## The task
Your answer should be the lines below from the one holding "let x := barGet s s.me.id.part i.toNat" through the one holding "to R339) -/", copied exactly and with nothing else.

(Items from a data source)
*** Begin section ***

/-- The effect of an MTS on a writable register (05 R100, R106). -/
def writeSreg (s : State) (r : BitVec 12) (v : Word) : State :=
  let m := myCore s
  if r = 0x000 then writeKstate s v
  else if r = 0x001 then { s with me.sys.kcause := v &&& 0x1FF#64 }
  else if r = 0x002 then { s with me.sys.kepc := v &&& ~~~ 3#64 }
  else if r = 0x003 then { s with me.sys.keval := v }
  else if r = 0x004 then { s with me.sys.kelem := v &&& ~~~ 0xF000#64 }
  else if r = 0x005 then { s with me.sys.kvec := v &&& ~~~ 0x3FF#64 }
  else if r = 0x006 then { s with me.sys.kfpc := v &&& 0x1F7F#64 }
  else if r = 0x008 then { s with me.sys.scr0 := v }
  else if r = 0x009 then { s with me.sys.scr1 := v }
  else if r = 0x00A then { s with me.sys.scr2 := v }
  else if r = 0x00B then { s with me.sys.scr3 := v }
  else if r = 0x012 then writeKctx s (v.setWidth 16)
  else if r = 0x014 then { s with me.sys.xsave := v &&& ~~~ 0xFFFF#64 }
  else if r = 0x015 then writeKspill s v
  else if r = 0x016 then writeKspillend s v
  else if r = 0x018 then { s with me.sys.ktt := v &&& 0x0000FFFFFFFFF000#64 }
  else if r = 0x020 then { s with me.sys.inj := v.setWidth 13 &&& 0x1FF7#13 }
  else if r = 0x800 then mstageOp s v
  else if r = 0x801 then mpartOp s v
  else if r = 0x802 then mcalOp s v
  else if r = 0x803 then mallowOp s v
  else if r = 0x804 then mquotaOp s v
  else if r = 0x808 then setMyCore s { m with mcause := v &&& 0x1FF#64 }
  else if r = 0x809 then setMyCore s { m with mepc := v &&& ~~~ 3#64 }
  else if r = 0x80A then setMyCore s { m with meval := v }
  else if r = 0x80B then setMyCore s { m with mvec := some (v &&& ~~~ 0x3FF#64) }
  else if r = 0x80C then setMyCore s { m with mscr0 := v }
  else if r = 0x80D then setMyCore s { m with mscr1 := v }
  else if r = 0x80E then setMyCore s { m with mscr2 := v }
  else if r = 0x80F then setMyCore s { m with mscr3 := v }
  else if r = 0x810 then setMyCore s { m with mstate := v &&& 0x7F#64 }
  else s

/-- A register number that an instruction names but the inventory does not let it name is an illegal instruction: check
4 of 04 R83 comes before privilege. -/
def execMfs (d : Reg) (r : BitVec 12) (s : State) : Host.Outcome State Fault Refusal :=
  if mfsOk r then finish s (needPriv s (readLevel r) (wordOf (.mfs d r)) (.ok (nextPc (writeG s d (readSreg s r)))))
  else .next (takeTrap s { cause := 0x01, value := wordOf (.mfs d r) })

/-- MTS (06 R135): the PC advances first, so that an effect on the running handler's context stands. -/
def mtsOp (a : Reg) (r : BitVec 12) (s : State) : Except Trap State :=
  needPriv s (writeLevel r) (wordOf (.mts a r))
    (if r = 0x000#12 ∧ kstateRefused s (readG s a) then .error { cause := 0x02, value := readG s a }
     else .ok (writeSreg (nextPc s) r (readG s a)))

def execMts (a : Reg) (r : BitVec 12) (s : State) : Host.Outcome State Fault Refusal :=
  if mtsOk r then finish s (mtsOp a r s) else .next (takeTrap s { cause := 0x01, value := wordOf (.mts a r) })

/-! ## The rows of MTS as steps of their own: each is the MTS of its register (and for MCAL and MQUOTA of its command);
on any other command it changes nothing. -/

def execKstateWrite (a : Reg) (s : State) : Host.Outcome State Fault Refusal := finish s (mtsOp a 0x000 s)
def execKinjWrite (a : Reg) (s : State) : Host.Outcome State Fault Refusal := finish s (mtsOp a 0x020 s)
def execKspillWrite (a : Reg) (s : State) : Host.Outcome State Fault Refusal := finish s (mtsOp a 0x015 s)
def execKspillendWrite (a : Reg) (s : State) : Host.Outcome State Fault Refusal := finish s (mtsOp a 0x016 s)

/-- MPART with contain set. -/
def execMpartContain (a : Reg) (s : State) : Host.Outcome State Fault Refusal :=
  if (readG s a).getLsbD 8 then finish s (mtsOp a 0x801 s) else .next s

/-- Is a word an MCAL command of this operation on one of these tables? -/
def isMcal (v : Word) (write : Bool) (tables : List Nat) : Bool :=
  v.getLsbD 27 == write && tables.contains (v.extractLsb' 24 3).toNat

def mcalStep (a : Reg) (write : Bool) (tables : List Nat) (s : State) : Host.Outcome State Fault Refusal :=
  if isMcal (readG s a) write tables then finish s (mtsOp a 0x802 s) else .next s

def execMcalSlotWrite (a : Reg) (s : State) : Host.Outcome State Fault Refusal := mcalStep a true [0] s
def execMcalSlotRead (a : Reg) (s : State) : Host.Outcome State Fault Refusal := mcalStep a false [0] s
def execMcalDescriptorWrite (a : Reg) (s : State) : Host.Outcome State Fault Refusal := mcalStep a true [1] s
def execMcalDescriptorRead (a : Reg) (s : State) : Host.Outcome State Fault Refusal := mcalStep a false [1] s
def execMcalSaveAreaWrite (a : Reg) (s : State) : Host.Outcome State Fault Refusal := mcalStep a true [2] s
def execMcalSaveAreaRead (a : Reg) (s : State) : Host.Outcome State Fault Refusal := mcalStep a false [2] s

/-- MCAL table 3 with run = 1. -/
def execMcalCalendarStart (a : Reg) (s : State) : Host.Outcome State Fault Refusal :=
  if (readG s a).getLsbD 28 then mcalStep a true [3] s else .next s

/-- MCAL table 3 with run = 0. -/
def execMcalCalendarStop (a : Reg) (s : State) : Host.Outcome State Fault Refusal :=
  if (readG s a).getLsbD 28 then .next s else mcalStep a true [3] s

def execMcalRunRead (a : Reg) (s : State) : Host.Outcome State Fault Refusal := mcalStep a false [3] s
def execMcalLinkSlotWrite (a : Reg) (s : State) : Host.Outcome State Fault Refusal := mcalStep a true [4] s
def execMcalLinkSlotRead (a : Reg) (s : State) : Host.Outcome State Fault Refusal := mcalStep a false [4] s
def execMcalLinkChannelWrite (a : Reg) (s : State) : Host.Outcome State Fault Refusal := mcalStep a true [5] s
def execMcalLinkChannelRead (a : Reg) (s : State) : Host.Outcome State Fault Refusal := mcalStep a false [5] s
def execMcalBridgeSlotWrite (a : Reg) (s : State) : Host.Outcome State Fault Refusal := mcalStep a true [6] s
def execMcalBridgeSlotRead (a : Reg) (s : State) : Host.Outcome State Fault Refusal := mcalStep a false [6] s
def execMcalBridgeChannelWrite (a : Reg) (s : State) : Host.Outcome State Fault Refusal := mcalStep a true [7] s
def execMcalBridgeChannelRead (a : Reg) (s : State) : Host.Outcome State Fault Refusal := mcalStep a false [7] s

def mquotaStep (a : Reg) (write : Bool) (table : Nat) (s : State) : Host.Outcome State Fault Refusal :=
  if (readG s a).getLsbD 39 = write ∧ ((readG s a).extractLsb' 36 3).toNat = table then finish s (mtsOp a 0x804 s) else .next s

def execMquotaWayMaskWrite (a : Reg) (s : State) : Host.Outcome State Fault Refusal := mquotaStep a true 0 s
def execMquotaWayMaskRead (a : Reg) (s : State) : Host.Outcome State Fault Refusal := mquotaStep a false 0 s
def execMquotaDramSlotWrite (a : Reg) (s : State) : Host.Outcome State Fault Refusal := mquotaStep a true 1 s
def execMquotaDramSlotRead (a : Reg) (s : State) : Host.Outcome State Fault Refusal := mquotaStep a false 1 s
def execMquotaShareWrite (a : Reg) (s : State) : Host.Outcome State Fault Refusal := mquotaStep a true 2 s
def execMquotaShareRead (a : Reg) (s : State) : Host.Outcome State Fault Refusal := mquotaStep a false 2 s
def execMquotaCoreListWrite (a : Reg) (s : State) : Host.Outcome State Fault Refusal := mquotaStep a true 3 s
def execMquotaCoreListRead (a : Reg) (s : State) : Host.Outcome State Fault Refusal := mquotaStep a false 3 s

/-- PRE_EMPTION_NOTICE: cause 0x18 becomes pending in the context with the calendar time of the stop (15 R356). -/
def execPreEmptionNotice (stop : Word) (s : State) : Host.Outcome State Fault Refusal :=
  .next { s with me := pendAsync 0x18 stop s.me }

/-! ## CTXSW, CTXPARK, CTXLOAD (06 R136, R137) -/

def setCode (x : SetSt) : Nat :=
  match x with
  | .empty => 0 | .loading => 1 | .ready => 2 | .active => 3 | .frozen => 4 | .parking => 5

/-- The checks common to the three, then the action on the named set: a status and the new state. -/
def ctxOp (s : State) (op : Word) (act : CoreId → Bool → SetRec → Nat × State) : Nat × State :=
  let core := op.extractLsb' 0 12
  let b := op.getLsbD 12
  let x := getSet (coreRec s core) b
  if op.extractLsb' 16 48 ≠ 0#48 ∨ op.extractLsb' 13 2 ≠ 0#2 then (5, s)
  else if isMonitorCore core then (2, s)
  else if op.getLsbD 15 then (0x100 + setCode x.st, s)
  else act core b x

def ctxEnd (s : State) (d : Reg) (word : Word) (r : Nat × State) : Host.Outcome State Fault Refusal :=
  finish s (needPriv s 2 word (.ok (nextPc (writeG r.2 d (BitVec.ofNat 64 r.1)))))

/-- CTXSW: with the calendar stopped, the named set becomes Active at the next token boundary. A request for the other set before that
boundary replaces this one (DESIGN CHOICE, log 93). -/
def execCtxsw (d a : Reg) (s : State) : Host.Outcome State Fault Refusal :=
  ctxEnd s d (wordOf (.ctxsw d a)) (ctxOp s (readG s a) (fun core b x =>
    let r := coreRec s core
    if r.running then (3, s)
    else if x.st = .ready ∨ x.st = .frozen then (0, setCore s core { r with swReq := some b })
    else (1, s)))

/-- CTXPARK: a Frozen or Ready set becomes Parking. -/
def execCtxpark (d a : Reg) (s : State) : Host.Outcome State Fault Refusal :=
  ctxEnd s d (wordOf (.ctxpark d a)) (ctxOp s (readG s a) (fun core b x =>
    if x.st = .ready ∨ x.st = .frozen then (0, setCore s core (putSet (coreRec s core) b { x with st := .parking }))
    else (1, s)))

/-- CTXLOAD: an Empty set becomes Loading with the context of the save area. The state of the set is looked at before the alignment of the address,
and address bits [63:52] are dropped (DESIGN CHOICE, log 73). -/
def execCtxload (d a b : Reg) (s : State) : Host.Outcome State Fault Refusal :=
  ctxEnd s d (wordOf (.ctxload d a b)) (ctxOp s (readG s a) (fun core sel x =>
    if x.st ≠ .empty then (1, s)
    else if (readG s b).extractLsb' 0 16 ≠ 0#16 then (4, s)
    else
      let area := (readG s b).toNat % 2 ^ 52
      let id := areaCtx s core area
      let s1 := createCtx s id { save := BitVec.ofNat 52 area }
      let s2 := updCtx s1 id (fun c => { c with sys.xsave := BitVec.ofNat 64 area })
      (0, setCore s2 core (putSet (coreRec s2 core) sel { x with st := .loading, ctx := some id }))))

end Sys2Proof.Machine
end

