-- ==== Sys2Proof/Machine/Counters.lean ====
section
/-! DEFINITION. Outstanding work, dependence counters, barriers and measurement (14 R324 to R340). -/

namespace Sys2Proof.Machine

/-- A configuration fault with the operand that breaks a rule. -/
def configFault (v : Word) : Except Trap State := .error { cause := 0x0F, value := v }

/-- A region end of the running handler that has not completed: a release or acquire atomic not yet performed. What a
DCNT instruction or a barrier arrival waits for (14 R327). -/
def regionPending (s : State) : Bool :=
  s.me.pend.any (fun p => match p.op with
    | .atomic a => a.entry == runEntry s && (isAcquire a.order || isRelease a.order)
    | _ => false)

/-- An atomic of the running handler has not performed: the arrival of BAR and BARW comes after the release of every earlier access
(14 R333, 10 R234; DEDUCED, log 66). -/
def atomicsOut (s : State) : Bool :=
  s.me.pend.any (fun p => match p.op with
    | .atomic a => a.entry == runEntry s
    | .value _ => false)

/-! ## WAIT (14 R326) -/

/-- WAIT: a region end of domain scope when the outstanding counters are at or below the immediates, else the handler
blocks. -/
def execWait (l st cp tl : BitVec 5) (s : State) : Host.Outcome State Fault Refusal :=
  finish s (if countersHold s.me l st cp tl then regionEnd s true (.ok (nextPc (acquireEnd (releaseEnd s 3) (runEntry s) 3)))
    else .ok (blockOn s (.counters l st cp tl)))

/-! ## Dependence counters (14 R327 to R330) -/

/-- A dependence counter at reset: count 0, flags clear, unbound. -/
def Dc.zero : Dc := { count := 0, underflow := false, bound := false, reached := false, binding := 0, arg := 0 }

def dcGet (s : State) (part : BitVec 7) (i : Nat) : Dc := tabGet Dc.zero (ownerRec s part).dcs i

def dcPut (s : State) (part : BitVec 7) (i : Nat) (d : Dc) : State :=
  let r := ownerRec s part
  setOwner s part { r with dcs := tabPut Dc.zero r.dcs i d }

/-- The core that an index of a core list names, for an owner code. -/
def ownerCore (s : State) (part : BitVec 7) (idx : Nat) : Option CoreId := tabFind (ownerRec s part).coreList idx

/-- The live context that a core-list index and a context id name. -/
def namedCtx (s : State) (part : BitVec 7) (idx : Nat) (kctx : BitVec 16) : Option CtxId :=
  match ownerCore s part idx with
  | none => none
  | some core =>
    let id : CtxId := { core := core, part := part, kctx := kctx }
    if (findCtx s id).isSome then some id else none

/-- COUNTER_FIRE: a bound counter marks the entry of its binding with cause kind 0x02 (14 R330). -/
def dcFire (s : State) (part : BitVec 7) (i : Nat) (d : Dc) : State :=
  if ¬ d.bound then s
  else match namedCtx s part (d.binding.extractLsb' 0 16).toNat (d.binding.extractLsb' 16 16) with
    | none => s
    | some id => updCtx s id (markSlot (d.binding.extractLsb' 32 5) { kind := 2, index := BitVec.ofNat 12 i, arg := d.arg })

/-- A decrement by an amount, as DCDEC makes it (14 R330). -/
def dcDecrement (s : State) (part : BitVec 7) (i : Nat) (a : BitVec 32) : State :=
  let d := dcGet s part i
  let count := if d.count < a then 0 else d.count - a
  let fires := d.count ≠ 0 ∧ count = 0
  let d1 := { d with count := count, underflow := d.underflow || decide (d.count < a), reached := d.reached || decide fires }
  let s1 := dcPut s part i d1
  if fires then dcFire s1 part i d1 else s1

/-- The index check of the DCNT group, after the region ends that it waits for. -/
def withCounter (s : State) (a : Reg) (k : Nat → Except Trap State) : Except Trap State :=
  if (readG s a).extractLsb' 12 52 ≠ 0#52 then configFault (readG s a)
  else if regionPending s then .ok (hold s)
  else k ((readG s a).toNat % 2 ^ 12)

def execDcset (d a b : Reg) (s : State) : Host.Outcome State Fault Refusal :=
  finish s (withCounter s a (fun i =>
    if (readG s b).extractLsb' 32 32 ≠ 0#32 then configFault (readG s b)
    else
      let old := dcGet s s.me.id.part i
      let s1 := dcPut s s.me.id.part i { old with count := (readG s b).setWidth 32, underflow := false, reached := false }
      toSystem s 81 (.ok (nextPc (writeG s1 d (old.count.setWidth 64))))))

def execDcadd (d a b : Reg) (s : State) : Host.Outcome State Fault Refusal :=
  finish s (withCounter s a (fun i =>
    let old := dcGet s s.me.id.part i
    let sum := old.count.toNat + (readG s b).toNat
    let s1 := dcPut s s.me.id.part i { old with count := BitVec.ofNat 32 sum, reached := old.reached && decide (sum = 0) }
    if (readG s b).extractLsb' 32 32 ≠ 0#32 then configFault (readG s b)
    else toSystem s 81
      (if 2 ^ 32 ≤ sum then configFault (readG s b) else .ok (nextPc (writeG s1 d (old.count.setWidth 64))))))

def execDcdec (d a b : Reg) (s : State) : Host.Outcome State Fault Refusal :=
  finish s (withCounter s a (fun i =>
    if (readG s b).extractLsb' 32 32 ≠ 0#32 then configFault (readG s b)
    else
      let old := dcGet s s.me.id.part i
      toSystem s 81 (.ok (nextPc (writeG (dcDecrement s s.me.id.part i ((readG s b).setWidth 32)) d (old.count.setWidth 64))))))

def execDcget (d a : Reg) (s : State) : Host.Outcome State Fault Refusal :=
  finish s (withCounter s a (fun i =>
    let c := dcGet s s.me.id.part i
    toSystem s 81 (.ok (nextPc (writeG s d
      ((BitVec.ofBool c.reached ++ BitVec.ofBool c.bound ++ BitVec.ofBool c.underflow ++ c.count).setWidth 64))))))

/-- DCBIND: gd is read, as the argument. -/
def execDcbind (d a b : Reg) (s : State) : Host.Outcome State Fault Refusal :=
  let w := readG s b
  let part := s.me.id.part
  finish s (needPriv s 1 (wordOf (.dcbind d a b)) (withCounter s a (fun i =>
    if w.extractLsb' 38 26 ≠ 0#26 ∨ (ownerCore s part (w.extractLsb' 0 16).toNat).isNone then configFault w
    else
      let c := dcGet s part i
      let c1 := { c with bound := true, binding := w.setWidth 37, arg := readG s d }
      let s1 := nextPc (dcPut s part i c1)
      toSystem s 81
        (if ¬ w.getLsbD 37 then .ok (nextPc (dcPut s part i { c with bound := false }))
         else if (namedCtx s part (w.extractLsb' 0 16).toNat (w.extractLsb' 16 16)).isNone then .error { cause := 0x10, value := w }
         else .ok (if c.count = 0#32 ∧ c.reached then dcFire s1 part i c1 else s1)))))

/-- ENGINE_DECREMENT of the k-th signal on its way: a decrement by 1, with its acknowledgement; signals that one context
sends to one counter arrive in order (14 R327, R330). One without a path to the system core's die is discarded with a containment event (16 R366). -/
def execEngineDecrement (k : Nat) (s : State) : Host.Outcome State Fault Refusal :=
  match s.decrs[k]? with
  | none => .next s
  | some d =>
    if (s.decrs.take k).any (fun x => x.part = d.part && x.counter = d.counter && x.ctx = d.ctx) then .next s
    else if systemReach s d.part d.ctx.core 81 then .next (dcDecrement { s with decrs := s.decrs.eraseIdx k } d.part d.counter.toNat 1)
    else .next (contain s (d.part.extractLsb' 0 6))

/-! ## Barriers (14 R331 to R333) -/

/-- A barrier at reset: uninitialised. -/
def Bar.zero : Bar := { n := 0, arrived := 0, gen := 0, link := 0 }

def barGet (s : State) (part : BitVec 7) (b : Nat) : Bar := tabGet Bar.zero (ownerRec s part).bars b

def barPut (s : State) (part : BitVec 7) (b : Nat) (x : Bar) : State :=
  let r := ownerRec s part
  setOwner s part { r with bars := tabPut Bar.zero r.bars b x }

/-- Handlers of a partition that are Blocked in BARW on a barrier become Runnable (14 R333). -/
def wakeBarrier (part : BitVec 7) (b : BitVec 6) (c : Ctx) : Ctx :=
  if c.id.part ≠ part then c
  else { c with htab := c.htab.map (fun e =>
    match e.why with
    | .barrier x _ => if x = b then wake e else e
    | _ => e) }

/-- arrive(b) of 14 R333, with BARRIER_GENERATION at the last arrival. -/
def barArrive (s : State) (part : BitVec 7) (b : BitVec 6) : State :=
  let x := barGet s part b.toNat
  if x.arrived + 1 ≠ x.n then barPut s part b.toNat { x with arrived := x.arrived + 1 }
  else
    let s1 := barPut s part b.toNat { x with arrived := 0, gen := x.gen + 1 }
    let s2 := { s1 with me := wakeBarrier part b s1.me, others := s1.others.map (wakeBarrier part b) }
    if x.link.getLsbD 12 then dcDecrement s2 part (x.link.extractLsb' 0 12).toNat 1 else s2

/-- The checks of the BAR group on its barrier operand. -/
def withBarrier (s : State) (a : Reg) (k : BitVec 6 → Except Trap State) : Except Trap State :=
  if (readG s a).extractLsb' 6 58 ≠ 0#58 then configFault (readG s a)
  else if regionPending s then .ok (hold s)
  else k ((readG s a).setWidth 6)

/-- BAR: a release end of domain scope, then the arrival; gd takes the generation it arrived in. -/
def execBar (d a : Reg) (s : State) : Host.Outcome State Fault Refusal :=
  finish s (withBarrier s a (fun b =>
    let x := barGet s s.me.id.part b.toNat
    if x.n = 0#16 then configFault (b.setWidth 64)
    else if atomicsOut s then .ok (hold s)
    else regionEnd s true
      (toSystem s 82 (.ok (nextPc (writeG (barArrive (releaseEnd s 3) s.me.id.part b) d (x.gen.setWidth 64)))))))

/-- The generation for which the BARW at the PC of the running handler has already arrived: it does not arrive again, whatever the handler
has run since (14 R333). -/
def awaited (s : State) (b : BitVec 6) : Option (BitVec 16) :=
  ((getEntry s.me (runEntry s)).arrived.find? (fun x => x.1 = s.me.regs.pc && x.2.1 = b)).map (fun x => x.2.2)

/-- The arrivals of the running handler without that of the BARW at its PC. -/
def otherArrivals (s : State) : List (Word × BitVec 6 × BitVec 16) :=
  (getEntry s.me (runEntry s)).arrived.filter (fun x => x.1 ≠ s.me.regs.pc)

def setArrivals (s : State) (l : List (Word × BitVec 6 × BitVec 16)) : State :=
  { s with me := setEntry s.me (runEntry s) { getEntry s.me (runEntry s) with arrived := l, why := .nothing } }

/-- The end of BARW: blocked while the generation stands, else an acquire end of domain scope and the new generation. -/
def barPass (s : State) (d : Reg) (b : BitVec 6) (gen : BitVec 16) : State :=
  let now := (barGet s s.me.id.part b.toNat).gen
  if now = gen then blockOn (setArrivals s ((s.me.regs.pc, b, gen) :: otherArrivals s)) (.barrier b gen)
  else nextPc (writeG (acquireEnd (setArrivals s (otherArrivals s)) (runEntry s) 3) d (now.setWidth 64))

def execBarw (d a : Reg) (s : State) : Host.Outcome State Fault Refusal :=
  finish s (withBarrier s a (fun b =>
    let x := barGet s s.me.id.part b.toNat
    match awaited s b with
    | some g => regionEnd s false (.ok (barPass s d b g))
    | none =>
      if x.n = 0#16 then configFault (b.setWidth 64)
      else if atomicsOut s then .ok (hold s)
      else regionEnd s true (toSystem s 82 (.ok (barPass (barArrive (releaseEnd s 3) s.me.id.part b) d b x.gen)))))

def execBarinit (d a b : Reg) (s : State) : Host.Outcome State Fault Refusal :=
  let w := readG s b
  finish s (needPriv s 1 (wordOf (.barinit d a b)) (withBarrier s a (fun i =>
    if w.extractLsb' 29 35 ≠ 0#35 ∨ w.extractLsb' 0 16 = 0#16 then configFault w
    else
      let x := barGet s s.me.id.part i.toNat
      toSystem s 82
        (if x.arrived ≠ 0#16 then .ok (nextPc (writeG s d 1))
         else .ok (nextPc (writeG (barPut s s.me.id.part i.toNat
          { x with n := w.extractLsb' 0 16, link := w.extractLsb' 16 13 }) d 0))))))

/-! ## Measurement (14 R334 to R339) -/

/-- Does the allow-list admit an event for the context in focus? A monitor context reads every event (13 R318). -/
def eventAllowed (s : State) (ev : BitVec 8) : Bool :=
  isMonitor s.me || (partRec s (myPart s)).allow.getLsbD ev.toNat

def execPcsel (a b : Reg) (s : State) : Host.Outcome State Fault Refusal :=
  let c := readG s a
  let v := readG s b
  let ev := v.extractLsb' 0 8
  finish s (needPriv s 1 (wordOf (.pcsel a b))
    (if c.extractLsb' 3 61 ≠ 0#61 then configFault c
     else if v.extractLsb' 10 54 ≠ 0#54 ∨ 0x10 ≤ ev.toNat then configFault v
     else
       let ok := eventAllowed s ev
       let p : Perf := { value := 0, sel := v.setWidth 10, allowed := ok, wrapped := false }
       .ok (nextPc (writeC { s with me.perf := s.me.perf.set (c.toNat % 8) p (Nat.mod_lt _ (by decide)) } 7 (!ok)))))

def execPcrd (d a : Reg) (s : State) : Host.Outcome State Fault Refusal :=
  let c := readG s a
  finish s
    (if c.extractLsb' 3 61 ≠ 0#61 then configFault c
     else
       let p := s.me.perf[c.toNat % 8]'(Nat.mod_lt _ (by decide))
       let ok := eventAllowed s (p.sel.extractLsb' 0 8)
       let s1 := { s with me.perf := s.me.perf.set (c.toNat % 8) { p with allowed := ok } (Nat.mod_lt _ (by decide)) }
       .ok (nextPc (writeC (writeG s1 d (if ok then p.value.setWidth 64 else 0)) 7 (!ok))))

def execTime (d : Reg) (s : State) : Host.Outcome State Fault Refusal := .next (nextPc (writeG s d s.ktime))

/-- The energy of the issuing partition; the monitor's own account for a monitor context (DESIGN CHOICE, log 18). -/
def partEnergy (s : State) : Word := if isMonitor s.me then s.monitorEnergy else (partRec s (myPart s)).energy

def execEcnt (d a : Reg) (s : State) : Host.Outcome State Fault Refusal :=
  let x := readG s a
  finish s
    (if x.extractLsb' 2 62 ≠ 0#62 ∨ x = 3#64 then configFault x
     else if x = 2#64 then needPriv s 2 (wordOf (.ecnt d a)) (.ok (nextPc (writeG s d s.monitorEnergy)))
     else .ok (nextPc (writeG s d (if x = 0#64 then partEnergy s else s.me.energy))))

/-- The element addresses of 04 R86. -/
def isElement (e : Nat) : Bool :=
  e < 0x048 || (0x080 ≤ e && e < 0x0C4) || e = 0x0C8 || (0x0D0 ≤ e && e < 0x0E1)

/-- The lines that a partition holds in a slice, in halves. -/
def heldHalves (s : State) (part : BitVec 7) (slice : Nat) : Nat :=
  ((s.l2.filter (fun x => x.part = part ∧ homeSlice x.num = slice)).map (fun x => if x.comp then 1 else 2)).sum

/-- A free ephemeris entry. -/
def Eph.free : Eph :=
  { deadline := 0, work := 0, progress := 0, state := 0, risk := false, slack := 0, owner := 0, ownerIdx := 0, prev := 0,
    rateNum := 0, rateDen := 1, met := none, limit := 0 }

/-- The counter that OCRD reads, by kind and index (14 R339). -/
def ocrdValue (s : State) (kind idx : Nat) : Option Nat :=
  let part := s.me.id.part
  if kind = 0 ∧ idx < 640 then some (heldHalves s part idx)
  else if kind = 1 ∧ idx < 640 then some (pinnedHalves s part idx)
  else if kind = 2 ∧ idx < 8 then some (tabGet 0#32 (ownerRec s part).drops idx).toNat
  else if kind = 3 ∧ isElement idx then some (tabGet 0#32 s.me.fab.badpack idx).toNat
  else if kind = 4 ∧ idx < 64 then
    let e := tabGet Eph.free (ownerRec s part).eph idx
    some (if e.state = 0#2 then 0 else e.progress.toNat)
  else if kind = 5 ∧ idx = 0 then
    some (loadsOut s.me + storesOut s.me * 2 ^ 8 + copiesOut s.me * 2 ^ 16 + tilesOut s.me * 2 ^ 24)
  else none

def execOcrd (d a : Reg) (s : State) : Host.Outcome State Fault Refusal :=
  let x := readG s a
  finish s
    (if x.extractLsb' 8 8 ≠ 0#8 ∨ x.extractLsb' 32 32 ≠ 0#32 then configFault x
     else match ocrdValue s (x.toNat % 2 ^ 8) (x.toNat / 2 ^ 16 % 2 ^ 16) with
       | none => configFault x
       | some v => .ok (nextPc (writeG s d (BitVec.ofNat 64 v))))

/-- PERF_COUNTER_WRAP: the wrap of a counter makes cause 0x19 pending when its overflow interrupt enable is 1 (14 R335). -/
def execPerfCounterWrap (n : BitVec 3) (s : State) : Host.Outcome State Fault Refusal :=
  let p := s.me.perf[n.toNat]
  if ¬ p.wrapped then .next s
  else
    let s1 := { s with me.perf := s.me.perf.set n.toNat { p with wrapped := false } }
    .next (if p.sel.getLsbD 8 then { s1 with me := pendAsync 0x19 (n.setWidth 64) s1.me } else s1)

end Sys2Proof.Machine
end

*** End section ***

## Result below
      let x := barGet s s.me.id.part i.toNat
      toSystem s 82
        (if x.arrived ≠ 0#16 then .ok (nextPc (writeG s d 1))
         else .ok (nextPc (writeG (barPut s s.me.id.part i.toNat
          { x with n := w.extractLsb' 0 16, link := w.extractLsb' 16 13 }) d 0))))))

/-! ## Measurement (14 R334 to R339) -/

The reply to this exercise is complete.